§ **RECORDED INFORMATION**:
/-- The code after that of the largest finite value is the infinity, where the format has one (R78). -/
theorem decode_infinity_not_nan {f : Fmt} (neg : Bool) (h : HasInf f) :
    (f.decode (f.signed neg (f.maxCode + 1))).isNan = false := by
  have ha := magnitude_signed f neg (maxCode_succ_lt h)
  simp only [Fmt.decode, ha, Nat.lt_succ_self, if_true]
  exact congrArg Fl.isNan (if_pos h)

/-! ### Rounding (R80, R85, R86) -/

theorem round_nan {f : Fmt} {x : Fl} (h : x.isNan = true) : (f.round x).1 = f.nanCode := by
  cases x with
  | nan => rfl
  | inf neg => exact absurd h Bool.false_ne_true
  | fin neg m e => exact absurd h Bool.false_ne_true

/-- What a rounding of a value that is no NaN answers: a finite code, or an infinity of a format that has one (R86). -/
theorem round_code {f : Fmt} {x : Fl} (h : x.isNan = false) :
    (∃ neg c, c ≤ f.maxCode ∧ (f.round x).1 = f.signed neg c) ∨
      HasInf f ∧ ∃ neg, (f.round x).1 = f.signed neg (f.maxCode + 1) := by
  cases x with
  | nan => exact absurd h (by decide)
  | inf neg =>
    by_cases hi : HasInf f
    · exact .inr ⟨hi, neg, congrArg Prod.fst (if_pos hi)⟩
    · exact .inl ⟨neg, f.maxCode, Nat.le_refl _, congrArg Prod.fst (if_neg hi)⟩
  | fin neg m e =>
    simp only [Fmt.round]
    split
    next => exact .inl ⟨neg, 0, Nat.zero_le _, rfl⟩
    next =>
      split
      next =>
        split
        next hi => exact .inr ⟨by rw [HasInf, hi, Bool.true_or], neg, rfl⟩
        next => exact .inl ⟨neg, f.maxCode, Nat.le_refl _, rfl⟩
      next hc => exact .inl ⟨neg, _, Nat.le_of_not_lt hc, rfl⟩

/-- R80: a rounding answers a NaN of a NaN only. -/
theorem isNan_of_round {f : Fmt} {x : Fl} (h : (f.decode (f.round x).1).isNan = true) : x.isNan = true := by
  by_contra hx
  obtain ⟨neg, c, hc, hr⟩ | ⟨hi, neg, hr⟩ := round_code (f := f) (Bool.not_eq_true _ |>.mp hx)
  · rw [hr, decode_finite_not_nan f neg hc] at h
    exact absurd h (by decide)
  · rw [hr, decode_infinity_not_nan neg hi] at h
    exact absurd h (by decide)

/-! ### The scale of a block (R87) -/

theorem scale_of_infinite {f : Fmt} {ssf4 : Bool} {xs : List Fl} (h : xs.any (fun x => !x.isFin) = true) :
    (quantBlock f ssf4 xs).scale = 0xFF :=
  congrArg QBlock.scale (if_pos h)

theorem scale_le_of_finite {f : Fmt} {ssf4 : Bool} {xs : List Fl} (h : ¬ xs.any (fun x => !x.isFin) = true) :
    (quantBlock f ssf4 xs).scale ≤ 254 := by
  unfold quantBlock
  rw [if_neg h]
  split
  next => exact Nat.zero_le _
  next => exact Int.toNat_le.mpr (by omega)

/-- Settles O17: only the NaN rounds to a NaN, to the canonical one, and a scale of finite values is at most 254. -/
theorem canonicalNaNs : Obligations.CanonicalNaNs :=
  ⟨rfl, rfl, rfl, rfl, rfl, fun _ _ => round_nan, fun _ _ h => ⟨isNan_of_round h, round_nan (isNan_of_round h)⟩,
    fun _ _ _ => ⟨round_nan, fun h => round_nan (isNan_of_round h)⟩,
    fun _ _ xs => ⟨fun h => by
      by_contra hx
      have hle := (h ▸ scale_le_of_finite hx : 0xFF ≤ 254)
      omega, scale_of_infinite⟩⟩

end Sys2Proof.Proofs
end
...
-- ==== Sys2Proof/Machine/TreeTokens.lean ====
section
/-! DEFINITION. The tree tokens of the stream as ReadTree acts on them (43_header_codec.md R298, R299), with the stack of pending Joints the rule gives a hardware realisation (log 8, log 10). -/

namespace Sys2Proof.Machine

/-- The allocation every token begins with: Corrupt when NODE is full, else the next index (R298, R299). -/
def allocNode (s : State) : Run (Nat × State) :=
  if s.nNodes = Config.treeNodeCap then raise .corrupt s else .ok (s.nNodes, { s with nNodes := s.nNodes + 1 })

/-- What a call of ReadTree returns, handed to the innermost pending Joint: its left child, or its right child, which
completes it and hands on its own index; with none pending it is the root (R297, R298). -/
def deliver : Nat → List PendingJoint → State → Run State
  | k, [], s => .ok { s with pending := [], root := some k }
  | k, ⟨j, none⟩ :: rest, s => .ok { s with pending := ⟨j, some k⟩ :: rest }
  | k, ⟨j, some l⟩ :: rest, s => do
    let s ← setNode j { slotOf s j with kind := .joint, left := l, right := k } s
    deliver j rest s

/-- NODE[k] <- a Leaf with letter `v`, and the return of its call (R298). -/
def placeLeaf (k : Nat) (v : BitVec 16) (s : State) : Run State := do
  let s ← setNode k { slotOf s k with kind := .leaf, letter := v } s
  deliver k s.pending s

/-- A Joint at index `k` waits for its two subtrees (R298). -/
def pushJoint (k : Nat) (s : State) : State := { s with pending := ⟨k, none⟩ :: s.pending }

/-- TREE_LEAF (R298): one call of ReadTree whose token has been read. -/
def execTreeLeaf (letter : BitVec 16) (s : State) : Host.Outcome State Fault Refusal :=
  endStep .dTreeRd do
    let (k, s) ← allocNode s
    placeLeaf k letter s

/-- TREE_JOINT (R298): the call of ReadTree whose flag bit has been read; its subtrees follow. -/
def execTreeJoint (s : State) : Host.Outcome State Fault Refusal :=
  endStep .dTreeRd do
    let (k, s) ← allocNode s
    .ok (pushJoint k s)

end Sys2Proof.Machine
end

§ **TRY IT**: List all lines from the entries that include the word "absurd".

§ **EXPECTED OUTPUT**:
  | inf neg => exact absurd h Bool.false_ne_true
  | fin neg m e => exact absurd h Bool.false_ne_true
  | nan => exact absurd h (by decide)
    exact absurd h (by decide)
    exact absurd h (by decide)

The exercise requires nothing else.